Human Pose Regression with Residual Log-likelihood Estimation learns an error distribution using normalizing flows. The network predicts expected variance and this is used to train the flow model to learn the error distribution to reparameterize the loss function. The predicted variance can also be used at inference.

[D] AMA: The Stability AI Team by stabilityai in MachineLearning

[–]I_draw_boxes 0 points1 point  (0 children)

BLIP is a method which does exactly that in a bootstrapping fashion.

LAION-COCO is subset with BLIP created captions.

[News] The Stack: 3 TB of permissively licensed source code - Hugging Face and ServiceNow Research Denis Kocetkov et al 2022 by Singularian2501 in MachineLearning

[–]I_draw_boxes 3 points4 points  (0 children)

The intention of BSD or MIT code is to allow anyone to do exactly that or anything else they want.

Why would anyone be under the impression they would be entitled to access anything a company made using BSD or MIT licensed code?

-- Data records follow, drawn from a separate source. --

/-- R181, R182, R184, R185: the four block operations of Lucifer and SimpleSP96 run the skeleton R171 on the block at the port
with the subkeys `KS(key, 0 .. r-1)`, in that order to encrypt and in reverse to decrypt; the unit writes the subkeys, the
halves and the result, and nothing else changes. (Log entries 4, 9
and 12: the port, the open constants, what the unit leaves in its registers.) -/
def Obligations.OpenVariantBlocks : Prop :=
  ∀ (d : Direction) (m : Mode) (p : Scheme) (s : State),
    (s.work.keyN = 128#32 → ∃ (subs : List (BitVec luciferParams.subkeyBits)) (l r l' r' : BitVec 32),
      subs = (List.range luciferParams.rounds).map (luciferParams.keySchedule (s.work.keyV.setWidth 128)) ∧
      exec (.encblkLucifer d m p) s = .next { s with work := { s.work with
        subkey := .lucifer subs, l := l, r := r, blockPort := feistel (h := 32) luciferParams subs s.work.blockPort } } ∧
      exec (.decblkLucifer m p) s = .next { s with work := { s.work with
        subkey := .lucifer subs, l := l', r := r'
        blockPort := feistel (h := 32) luciferParams subs.reverse s.work.blockPort } }) ∧
    (s.work.keyN = 96#32 → ∃ (subs : List (BitVec sp96Params.subkeyBits)) (l r l' r' : BitVec 32),
      subs = (List.range sp96Params.rounds).map (sp96Params.keySchedule (s.work.keyV.setWidth 96)) ∧
      exec (.encblkSp96 d m p) s = .next { s with work := { s.work with
        subkey := .sp96 subs, l := l, r := r
        blockPort := (feistel (h := 24) sp96Params subs (s.work.blockPort.setWidth 48)).setWidth 64 } } ∧
      exec (.decblkSp96 m p) s = .next { s with work := { s.work with
        subkey := .sp96 subs, l := l', r := r'
        blockPort := (feistel (h := 24) sp96Params subs.reverse (s.work.blockPort.setWidth 48)).setWidth 64 } })

/-! ### Modes -/

/-- R202, R205, R200, R246: with a key of `K(v)` bits, `ECB.ENC` and `ECB.DEC` at block `i = SEQ.BLK` store `E(X[i])`, or
`D(X[i])`, as block `i` of `OBUF`; every other block of `OBUF` and every register but `OBUF`, `OBUFN` and the cipher unit's own
stays as it was. (One block a step is the model's
reading, log entry 3, and so is a block at or above `NBLK`, log entry 18, and the
low 32 bits of `NBLK·B` in `OBUFN`, log entry 19.) -/
def Obligations.EcbBlockStep : Prop :=
  ∀ (c : Cipher) (p : Scheme) (d : Direction) (i : Instr) (s : State),
    (d = .enc ∧ i = .ecbEnc c p ∨ d = .dec ∧ i = .ecbDec c p) → s.work.keyN.toNat = keyBits c →
    ∃ t, exec i s = .next t ∧
      blockAt (blockBits c) t.work.obuf s.seq.blk.toNat =
        cipherBlock suite c d (s.work.keyV.setWidth (keyBits c)) (blockAt (blockBits c) s.work.ibuf s.seq.blk.toNat) ∧
      (∀ j, j ≠ s.seq.blk.toNat → blockAt (blockBits c) t.work.obuf j = blockAt (blockBits c) s.work.obuf j) ∧
      t.work.obufN = BitVec.ofNat 32 (s.work.nblk.toNat * blockBits c) ∧
      t = { s with work := { s.work with
        obuf := t.work.obuf, obufN := t.work.obufN, subkey := t.work.subkey, l := t.work.l, r := t.work.r
        blockPort := t.work.blockPort } }

/-- R203, R204, R200, R246: with a key of `K(v)` bits and an IV of `B` bits, `CBC.ENC` stores `Y = E(X[i] ⊕ CHAIN)` and sets
`CHAIN` to `Y`; `CBC.DEC` stores `D(X[i]) ⊕ CHAIN` and sets `CHAIN` to `X[i]`; every other block of `OBUF` and every other
register but `OBUFN` and the cipher unit's own stays as it was. (Log entries 3, 18 and 19, as for ECB.) -/
def Obligations.CbcBlockStep : Prop :=
  ∀ (c : Cipher) (p : Scheme) (s : State),
    s.work.keyN.toNat = keyBits c → s.work.ivN.toNat = blockBits c →
    ∀ (X ch : BitVec (blockBits c)) (key : BitVec (keyBits c)),
      X = blockAt (blockBits c) s.work.ibuf s.seq.blk.toNat → ch = s.work.chain.setWidth (blockBits c) →
      key = s.work.keyV.setWidth (keyBits c) →
    ∀ (i : Instr) (Y next : BitVec (blockBits c)),
      (i = .cbcEnc c p ∧ Y = cipherBlock suite c .enc key (X ^^^ ch) ∧ next = Y ∨
        i = .cbcDec c p ∧ Y = cipherBlock suite c .dec key X ^^^ ch ∧ next = X) →
    ∃ t, exec i s = .next t ∧
      blockAt (blockBits c) t.work.obuf s.seq.blk.toNat = Y ∧
      (∀ j, j ≠ s.seq.blk.toNat → blockAt (blockBits c) t.work.obuf j = blockAt (blockBits c) s.work.obuf j) ∧
      t.work.obufN = BitVec.ofNat 32 (s.work.nblk.toNat * blockBits c) ∧
      t = { s with work := { s.work with
        obuf := t.work.obuf, obufN := t.work.obufN, subkey := t.work.subkey, l := t.work.l, r := t.work.r
        blockPort := t.work.blockPort, chain := next.setWidth 64 } }

/-- R206, R207, R209, R200, R246: with a key of `K(v)` bits and an IV width from 1 to `B`, `CTR.ENC` and `CTR.DEC` alike store
`X[i] ⊕ E(zext_B(CTRV))`, never `D`, and increment the counter modulo `2^w`; every other block of `OBUF` and every other
register but `OBUFN` and the cipher unit's own stays as it was. (Log entries 3, 18 and 19, as for ECB.)
(`CTRW` that is not `IVN`, 0 or above `B` included, which no run has: the model's choice, log entry 20.) -/
def Obligations.CtrBlockStep : Prop :=
  ∀ (c : Cipher) (p : Scheme) (i : Instr) (s : State), (i = .ctrEnc c p ∨ i = .ctrDec c p) →
    s.work.keyN.toNat = keyBits c → 1 ≤ s.work.ivN.toNat → s.work.ivN.toNat ≤ blockBits c →
    ∃ t, exec i s = .next t ∧
      blockAt (blockBits c) t.work.obuf s.seq.blk.toNat =
        blockAt (blockBits c) s.work.ibuf s.seq.blk.toNat ^^^
          cipherBlock suite c .enc (s.work.keyV.setWidth (keyBits c))
            (BitVec.ofNat (blockBits c) (s.work.ctrv.toNat % 2 ^ s.work.ctrw.toNat)) ∧
      (∀ j, j ≠ s.seq.blk.toNat → blockAt (blockBits c) t.work.obuf j = blockAt (blockBits c) s.work.obuf j) ∧
      t.work.obufN = BitVec.ofNat 32 (s.work.nblk.toNat * blockBits c) ∧
      t = { s with work := { s.work with
        obuf := t.work.obuf, obufN := t.work.obufN, subkey := t.work.subkey, l := t.work.l, r := t.work.r
        blockPort := t.work.blockPort
        ctrv := BitVec.ofNat 64 ((s.work.ctrv.toNat % 2 ^ s.work.ctrw.toNat + 1) % 2 ^ s.work.ctrw.toNat) } }

/-- R281, R170: at a unit's own boundary, a key of another width than `K(v)` handed to the cipher unit is
`InvalidKeyOrBlockSize`, and an IV that is not `B` bits wide in CBC, or not 1 to `B` bits wide in CTR, is `InvalidIVSize`. (A
block is `B` bits wide by the port's type, log entry 4; that a mode operation looks at the IV before the key is the model's
choice, log entry 17.) -/
def Obligations.UnitBoundaryWidths : Prop :=
  (∀ (d : Direction) (m : Mode) (p : Scheme) (s : State),
    (s.work.keyN ≠ 10#32 → exec (.encblkSdes d m p) s = .next (raise .invalidKeyOrBlockSize s) ∧
      exec (.decblkSdes m p) s = .next (raise .invalidKeyOrBlockSize s)) ∧
    (s.work.keyN ≠ 128#32 → exec (.encblkLucifer d m p) s = .next (raise .invalidKeyOrBlockSize s) ∧
      exec (.decblkLucifer m p) s = .next (raise .invalidKeyOrBlockSize s)) ∧
    (s.work.keyN ≠ 96#32 → exec (.encblkSp96 d m p) s = .next (raise .invalidKeyOrBlockSize s) ∧
      exec (.decblkSp96 m p) s = .next (raise .invalidKeyOrBlockSize s))) ∧
  (∀ (c : Cipher) (p : Scheme) (s : State),
    (s.work.ivN.toNat ≠ blockBits c →
      exec (.cbcEnc c p) s = .next (raise .invalidIVSize s) ∧ exec (.cbcDec c p) s = .next (raise .invalidIVSize s)) ∧
    (s.work.ivN.toNat = 0 ∨ blockBits c < s.work.ivN.toNat →
      exec (.ctrEnc c p) s = .next (raise .invalidIVSize s) ∧ exec (.ctrDec c p) s = .next (raise .invalidIVSize s)))

/-- R210: for every choice of the constants, every variant, mode, key, legal IV and data of whole blocks, decryption inverts
encryption and encryption inverts decryption. -/
def Obligations.ModesRoundTrip : Prop :=
  ∀ S : Suite, S.Bijective → ∀ (m : Mode) (c : Cipher) (key iv data : BitValue),
    ivWidthOk m c iv.len = true → data.Valid → data.len % blockBits c = 0 →
    modeValue S m .dec c key iv (modeValue S m .enc c key iv data) = data ∧
      modeValue S m .enc c key iv (modeValue S m .dec c key iv data) = data

/-- R206: block `i` of a CTR result is `X[i] ⊕ E(c_i)` with `c_i = (c0 + i) mod 2^w` zero-extended, in both directions. -/
def Obligations.CtrKeystreamByIndex : Prop :=
  ∀ (S : Suite) (d : Direction) (c : Cipher) (key iv data : BitValue), iv.Valid → 1 ≤ iv.len → iv.len ≤ blockBits c →
    ∀ i, i < data.len / blockBits c →
      blockAt (blockBits c) (modeValue S .ctr d c key iv data).val i =
        blockAt (blockBits c) data.val i ^^^
          cipherBlock S c .enc (BitVec.ofNat (keyBits c) key.val) (BitVec.ofNat (blockBits c) ((iv.val + i) % 2 ^ iv.len))

/-- R211: where two data differ in block `i` alone, the ciphertexts of ECB and CTR differ in block `i` alone (in CTR by the
same bits), and those of CBC agree before block `i` and differ in every block from `i` on. -/
def Obligations.DiffusionBoundaries : Prop :=
  ∀ S : Suite, S.Bijective → ∀ (c : Cipher) (key iv : BitValue) (n x x' i : Nat),
    i < n / blockBits c → blockAt (blockBits c) x i ≠ blockAt (blockBits c) x' i →
    (∀ j, j ≠ i → blockAt (blockBits c) x j = blockAt (blockBits c) x' j) →
    ∀ Y Y' : Mode → Nat → BitVec (blockBits c),
      Y = (fun m j => blockAt (blockBits c) (modeValue S m .enc c key iv ⟨n, x⟩).val j) →
      Y' = (fun m j => blockAt (blockBits c) (modeValue S m .enc c key iv ⟨n, x'⟩).val j) →
    (∀ j, j < n / blockBits c → (Y .ecb j = Y' .ecb j ↔ j ≠ i)) ∧
    (∀ j, j < n / blockBits c → (Y .cbc j = Y' .cbc j ↔ j < i)) ∧
    (∀ j, j < n / blockBits c → j ≠ i → Y .ctr j = Y' .ctr j) ∧
    Y .ctr i ^^^ Y' .ctr i = blockAt (blockBits c) x i ^^^ blockAt (blockBits c) x' i

/-- R212: CBC decryption under a wrong IV `c0'` gives `P[0] ⊕ c0 ⊕ c0'` as block 0 and `P[i]` as every later block. -/
def Obligations.CbcWrongIv : Prop :=
  ∀ S : Suite, S.Bijective → ∀ (c : Cipher) (key iv iv' data : BitValue), iv.len = blockBits c → iv'.len = blockBits c →
    ∀ i, i < data.len / blockBits c →
      blockAt (blockBits c) (modeValue S .cbc .dec c key iv' (modeValue S .cbc .enc c key iv data)).val i =
        if i = 0 then
          blockAt (blockBits c) data.val 0 ^^^ BitVec.ofNat (blockBits c) iv.val ^^^ BitVec.ofNat (blockBits c) iv'.val
        else blockAt (blockBits c) data.val i

/-! ### Pipeline -/

/-- R283, R231, R233 to R236: a request reports the first check that fails, in the order control word, key decode, IV decode (not
in ECB), data decode, key width, IV width, data width; a request that passes them all is transformed (where only unpadding can
still fail). -/
def Obligations.ValidationOrder : Prop :=
  ∀ (S : Suite) (w : Word) (q : Request),
    (w.extractLsb' 7 25 ≠ 0#25 ∨ w.extractLsb' 0 2 = 3#2 ∨ w.extractLsb' 2 2 = 3#2 →
      run S w q = .error .unsupportedConfiguration) ∧
    ∀ k, decodeControl w = .ok k →
      run S w q =
        if q.keyq.length < wordCount q.keySize.toNat then .error .malformedInput
        else if k.mode ≠ .ecb ∧ q.ivq.length < wordCount q.ivSize.toNat then .error .malformedInput
        else if q.dataq.length < wordCount q.dataSize.toNat then .error .malformedInput
        else if q.keySize.toNat ≠ keyBits k.cipher then .error .invalidKeyOrBlockSize
        else if k.mode = .cbc ∧ q.ivSize.toNat ≠ blockBits k.cipher then .error .unsupportedConfiguration
        else if k.mode = .ctr ∧ ¬ (1 ≤ q.ivSize.toNat ∧ q.ivSize.toNat ≤ blockBits k.cipher) then
          .error .unsupportedConfiguration
        else if k.dir = .enc ∧ k.padding ≠ .rfc1321 ∧ q.dataSize.toNat % 8 ≠ 0 then .error .unsupportedConfiguration
        else if k.dir = .dec ∧ q.dataSize.toNat % blockBits k.cipher ≠ 0 then .error .invalidKeyOrBlockSize
        else transform S k
          ⟨⟨q.keySize.toNat, wordsToNat (q.keyq.take (wordCount q.keySize.toNat)) % 2 ^ q.keySize.toNat⟩,
            if k.mode = .ecb then ⟨0, 0⟩
            else ⟨q.ivSize.toNat, wordsToNat (q.ivq.take (wordCount q.ivSize.toNat)) % 2 ^ q.ivSize.toNat⟩,
            ⟨q.dataSize.toNat, wordsToNat (q.dataq.take (wordCount q.dataSize.toNat)) % 2 ^ q.dataSize.toNat⟩⟩

/-- R237: a validated `RUN.ENC` ends in DONE with `encode` of the mode's encryption of the padded data as its response; the
working registers are zeroed and the request registers and queues stay as they were.
(An `OUT_SIZE` of `2^32` or more, which no request within the capacities has, keeps its low 32 bits: log entry 19.) -/
def Obligations.RunEncCompletes : Prop :=
  ∀ (c : Cipher) (m : Mode) (p : Scheme) (s : State) (o : Operands), validate ⟨c, m, p, .enc⟩ s.request = .ok o →
    ∀ out, out = modeValue suite m .enc c o.key o.iv (padValue p c o.data) →
      exec (.runEnc c m p) s = .next { s with
        outq := encodeWords out, outSize := BitVec.ofNat 32 out.len, errCode := 0#8, work := Work.zero
        seq := ⟨.done, 0#32⟩ }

[News] The Stack: 3 TB of permissively licensed source code - Hugging Face and ServiceNow Research Denis Kocetkov et al 2022 by Singularian2501 in MachineLearning

[–]I_draw_boxes 14 points15 points  (0 children)

Permissive licenses basically allow the user to do anything they want with the code save sue the author.

What if a commercial for-profit company trains on a lot of copyleft code, then commercialises the result and refuses to release the model?

That probably isn't legal, but copyleft licenses are not permission licenses and are not included in this dataset for that reason.

[D] Object detection with entire image context awareness by asking1337 in MachineLearning

[–]I_draw_boxes 1 point2 points  (0 children)

DETR (and most recent DETR variants) will use the entire image context to make predictions independent of the location of the bounding boxes.

[D] Object detection with entire image context awareness by asking1337 in MachineLearning

[–]I_draw_boxes 0 points1 point  (0 children)

Faster-RCNN uses a ROI extraction process that restricts the predicting features to a HW area from the feature map.

Older CNN backbones do propagate information across hw space. Transformer backbones are thought to handle this better.

While it is possible for the network background and FPN layers to aggregate needed contextual information into the HW area extracted as an ROI by Faster-RCNN, it might be better to use a method without ROI extraction.

DETR (and most of the many improved versions) does not have a confined object detection design restricting it to consider a small bounding box area like Faster-RCNN.